**Task brief**
Output only the lines of the entries that follow, starting at the one with "05 NS_STATE). -/" and running down to the one with "def degradedSet (s", both included and unchanged.

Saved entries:
------------------------------

-- ==== Sys2Proof/Machine/Flags.lean ====
section
/-! DEFINITION. Status computed from the state: alert levels (15 R410), the SMART critical warning (04 R107), pin levels
(01 R34, 14 R392), and the register fields of the blocks DEV and EVT (15). -/

namespace Sys2Proof.Machine

open Sys2Proof

/-- Pack fields into a register: each is a low bit and a value. -/
def pack (fs : List (Nat × Nat)) : Nat := sumN (fs.map (fun f => f.2 * 2 ^ f.1))

/-- ALERT_N is asserted (15 R410, R414): some status bit whose ALERT routing is 1 is set, outside OFF, the gates open. -/
def alertAsserted (s : State) : Bool :=
  outwardOpen s && s.ps.state ≠ 4 &&
  (List.range 16).any (fun g => decide (vecAt s.evt.status g 0#32 &&& vecAt s.evt.alert g 0#32 ≠ 0#32))

/-- Whether a participant of the sleep handshake runs: the device is awake, and no handshake has stopped it (11 R315, R317). -/
def partRuns (s : State) (n : Nat) : Bool := decide (s.ps.state ≤ 1) && !(match s.ps.hs with
  | some h => has h.stopped n
  | none => false)

/-! ### Levels of the output pins (16 R427) -/

/-- READY is driven high: host ready, the no-image state or the stopper state has been reached, outside OFF; otherwise it is released (01 R34, 14 R394,
16 R427). -/
def readyHigh (s : State) : Bool := (s.boot.ready || s.safe.stopper) && s.ps.state ≠ 4

/-- FAULT_N is pulled low: a stopper latch is set (14 R386). -/
def faultLow (s : State) : Bool := s.safe.stopper

/-- ALERT_N is pulled low (15 R410). -/
def alertLow (s : State) : Bool := alertAsserted s

/-- SMB_ALERT_N is pulled low, outside OFF (15 R411). -/
def smbAlertLow (s : State) : Bool := s.evt.smbAlert && s.ps.state ≠ 4

/-- HLY_FLT_N is pulled low: the breaker is in RETRY_WAIT or LATCHED (02 R37). -/
def hlyFaultLow (s : State) : Bool := match s.hly.breaker with
  | .retryWait => true
  | .latched => true
  | _ => false

/-- GATE is driven on (02 R447, 16 R427). -/
def gateHigh (s : State) : Bool := gateDriven s.hly.breaker

/-- NPWR_EN_g and DRAM_PWR_EN are high (16 R427, R428). -/
def npwrHigh (s : State) (g : Nat) : Bool := nth s.pins.npwrEn g false
def dramHigh (s : State) : Bool := s.pins.dramPwrEn

/-- Whether the supply of a channel's group is on: while it is off the R/B_N inputs are ignored (16 R428). -/
def supplied (s : State) (ch : Nat) : Bool := npwrHigh s (ch / 4)

/-- R/B_N of a target has read high while the status of its operation showed busy: NOTICE g.(4c′+1); the status decides (07 R208). -/
def rbDisagrees (high : Bool) (ch t : Nat) (s : State) : State :=
  if high && supplied s ch then raise (chanGroup ch) (chanBit ch + 1) t 0 s else s

/-- The bits of a group of the event block's GROUPS field. -/
def groupBits (s : State) : Nat :=
  sumN ((List.range 16).map (fun g => if vecAt s.evt.status g 0#32 = 0#32 then 0 else 2 ^ g))

/-! ### Hold-up and acknowledgement -/

/-- SLC capacity of one erase unit in bytes: its pages but the header page (05 R148). -/
def slcUnitBytes (s : State) : Nat := ((geo s).pagesSlc - 1) * slotsPerPage s * 4096

/-- Units that the spill reserve must hold for a token budget (05 R148). -/
def spillNeed (s : State) (budget : Nat) : Nat := ceilDiv (ceilDiv (budget * 4096 * 16) 15) (max (slcUnitBytes s) 1) + 16

/-- Whether a unit has an erase or a program that has not ended. -/
def unitWorks (s : State) (a : Nat) : Bool := s.media.erases.any (fun e => e.unit = a) || s.media.progs.any (fun p => p.unit = a)

/-- Whether every unit of a spill group is erased and has its header (05 R148, 08 R216). -/
def groupReady (s : State) (g : SpillGroup) : Bool := !g.dirty && !g.units.any (unitWorks s)

/-- Units that the spill reserve holds ready (05 R148, R149). -/
def spillHave (s : State) : Nat :=
  sumN ((s.map.spills.filter (fun g => !g.written && groupReady s g)).map (fun g => (g.units.filter (unitUsable s)).length))

/-- The spill reserve meets R148 (JRNL_STATUS, SPILL_READY). -/
def spillReady (s : State) : Bool := s.map.state = 3 && spillHave s ≥ spillNeed s s.pwr.budget

/-- Buffered acknowledgement is allowed by the hold-up store, the wake rule and the spill reserve (02 R54, 05 R149, 11 R324). -/
def bufferedAllowed (s : State) : Bool := s.pwr.bufackEn && !s.pwr.topUpWait && spillReady s

/-- A namespace is in buffered mode for a controller, but for FUA (04 R110). -/
def bufferedFor (s : State) (p : Port) (n : NsEntry) : Bool :=
  n.ack && (s.ctl.get p).feat.wce && bufferedAllowed s

/-- The write-protection state of a namespace: its newest NS_STATE, else the image's (03 R80, 05 NS_STATE). -/
def nsWp (s : State) (n : NsEntry) : Bool := match kvGet s.hx.wprot n.nsid with
  | some v => v ≠ 0
  | none => n.wp

/-- Writes to a namespace are refused: write-protected, capacity exhausted, or this brick is a member (06 R181, 10 R271). -/
def protectedNs (s : State) (n : NsEntry) : Bool := nsWp s n || s.map.capWp || !isHome s n.nsid

/-! ### Health -/

/-- A temperature at or above a threshold. -/
def hot (t : Int) : Option Int → Bool
  | some z => z ≥ t
  | none => false

/-- A temperature that keeps the device awake: a zone at or above warn, or a NAND zone at or above throttle on (11 R320). -/
def tooHot (s : State) : Bool := s.therm.warn || [3, 4].any (fun z => hot Config.nandOn (nth s.therm.zones z none))

/-- A temperature above a threshold. -/
def above (t : Int) : Option Int → Bool
  | some z => z > t
  | none => false

/-- Some zone is above its throttle-on threshold (04 R107, 12 R338): zones 0 to 2 are die zones, 3 and 4 NAND zones. -/
def throttleHot (s : State) : Bool :=
  (s.therm.zones.take 3).any (above Config.dieOn) || (s.therm.zones.drop 3).any (above Config.nandOn)

/-- Whether a set has a member on a failed target or channel (10 R278). -/
def degradedSet (s : State) (e : SetE) : Bool :=
  e.state ≠ 4 && (e.members.filterMap id).any (fun u => !unitUsable s u)

/-- NOTICE 11.8 for each set that has become degraded (10, events of group 11 and set states; log entry 57). -/
def tellDegraded (was : SetE → Bool) (s : State) : State :=
  s.map.sets.foldl (fun s e => if degradedSet s e && !was e then raise 11 8 0 0 s else s) s

/-- Sets DEGRADED or REBUILDING (10, BRAID DEGRADED). -/
def degradedCount (s : State) : Nat := (s.map.sets.filter (degradedSet s)).length

/-- The SMART critical-warning byte (04 R107). -/
def criticalWarning (s : State) : Byte :=
  BitVec.ofNat 8 (pack
    [(0, b2n s.map.capWp), (1, b2n (throttleHot s)),
     (2, b2n (!s.ctl.a.pend.isEmpty || !s.ctl.b.pend.isEmpty || degradedCount s > 0)),
     (3, b2n (s.safe.stopper || (!s.prm.namespaces.isEmpty && s.prm.namespaces.all (protectedNs s)))),
     (4, b2n s.pwr.class7)])

/-- The hottest zone, in units of 0.0625 °C (04, feature 04h; 12 R335). -/
def composite (s : State) : Int :=
  (s.therm.zones.filterMap id).foldl max (((s.therm.zones.filterMap id).head?).getD 0)

/-- The mean program/erase count over all fitted units against the rated count, in percent (04 R107). -/
def percentUsed (s : State) : Nat :=
  let n := s.map.units.length
  sumN (s.map.units.map (fun u => u.pe)) * 100 / max (n * (geo s).peRated) 1

/-- Native data capacity of the units not retired, in bytes (06 R181). -/
def nativeNow (s : State) : Nat :=
  (s.map.units.filter (fun u => u.state ≠ 5)).length * ((geo s).pagesNative - 1) * slotsPerPage s * 4096 * 15 / 16

/-- The required native capacity: 1030 / 1000 of the user capacity and the spill reserve (06 R181). -/
def nativeNeed (s : State) : Nat :=
  userHanks s * 131072 * 1030 / 1000 + spillNeed s s.pwr.budget * slcUnitBytes s

/-- Available Spare: 0 in capacity write protection, else the excess as a percentage of that at first start (04 R107). -/
def availableSpare (s : State) : Nat :=
  if s.map.capWp then 0
  else min 100 (max 1 (ceilDiv ((nativeNow s - nativeNeed s) * 100) (max (nativeBytes s - nativeNeed s) 1)))

/-! ### Registers -/

/-- Register block DEV. -/
def regDev (s : State) (o : Nat) : Nat :=
  match o with
  | 0x00 => Config.part + Config.revisionId * 2 ^ 16
  | 0x04 => s.dev.secs % 2 ^ 32
  | 0x08 => s.dev.secs / 2 ^ 32 % 2 ^ 16
  | 0x0C => s.dev.powerOn
  | 0x10 => pack [(0, b2n s.aon.restored), (1, b2n s.aon.noHistory)]
  | 0x14 => myNode s % 2 ^ 32
  | 0x18 => myNode s / 2 ^ 32
  | 0x1C => s.boot.genUsed
  | 0x20 => pack [(0, s.dev.badOffset % 2 ^ 25), (25, portNo s.dev.badPort)]
  | 0x34 => s.dev.scratch.toNat
  | _ => 0

/-- The routing register of a group. -/
def routeOf (s : State) (r : Route) (g : Nat) : Word :=
  match r with
  | .log => vecAt s.evt.log g 0#32
  | .msix => vecAt s.evt.msix g 0#32
  | .aen => vecAt s.evt.aen g 0#32
  | .alert => vecAt s.evt.alert g 0#32
  | .smbalert => vecAt s.evt.smb g 0#32

/-- The routing register at a place of the five. -/
def routeAt : Nat → Option Route
  | 0 => some .log
  | 1 => some .msix
  | 2 => some .aen
  | 3 => some .alert
  | 4 => some .smbalert
  | _ => none

/-- Register block EVT. -/
def regEvt (s : State) (o : Nat) : Nat :=
  if o < 0x40 then (vecAt s.evt.status (o / 4) 0#32).toNat
  else if 0x100 ≤ o ∧ o < 0x300 then
    (match routeAt ((o - 0x100) % 0x20 / 4) with
     | some r => (routeOf s r ((o - 0x100) / 0x20)).toNat
     | none => 0)
  else if 0x300 ≤ o ∧ o < 0x340 then
    pack [(0, vecAt s.evt.vec1 ((o - 0x300) / 4) 0), (8, vecAt s.evt.vec2 ((o - 0x300) / 4) 0)]
  else if o = 0x340 then groupBits s + pack [(16, b2n (alertAsserted s)), (17, b2n s.evt.smbAlert)]
  else if o = 0x344 then s.evt.queue.length
  else if o = 0x348 then s.evt.dropped
  else if o = 0x34C then s.evt.suppressed
  else if o = 0x350 then s.evt.nextSeq
  else 0

end Sys2Proof.Machine
end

------------------------------

**Written solution**
/-- The write-protection state of a namespace: its newest NS_STATE, else the image's (03 R80, 05 NS_STATE). -/
def nsWp (s : State) (n : NsEntry) : Bool := match kvGet s.hx.wprot n.nsid with
  | some v => v ≠ 0
  | none => n.wp

/-- Writes to a namespace are refused: write-protected, capacity exhausted, or this brick is a member (06 R181, 10 R271). -/
def protectedNs (s : State) (n : NsEntry) : Bool := nsWp s n || s.map.capWp || !isHome s n.nsid

/-! ### Health -/

/-- A temperature at or above a threshold. -/
def hot (t : Int) : Option Int → Bool
  | some z => z ≥ t
  | none => false

/-- A temperature that keeps the device awake: a zone at or above warn, or a NAND zone at or above throttle on (11 R320). -/
def tooHot (s : State) : Bool := s.therm.warn || [3, 4].any (fun z => hot Config.nandOn (nth s.therm.zones z none))

/-- A temperature above a threshold. -/
def above (t : Int) : Option Int → Bool
  | some z => z > t
  | none => false

/-- Some zone is above its throttle-on threshold (04 R107, 12 R338): zones 0 to 2 are die zones, 3 and 4 NAND zones. -/
def throttleHot (s : State) : Bool :=
  (s.therm.zones.take 3).any (above Config.dieOn) || (s.therm.zones.drop 3).any (above Config.nandOn)

/-- Whether a set has a member on a failed target or channel (10 R278). -/
def degradedSet (s : State) (e : SetE) : Bool :=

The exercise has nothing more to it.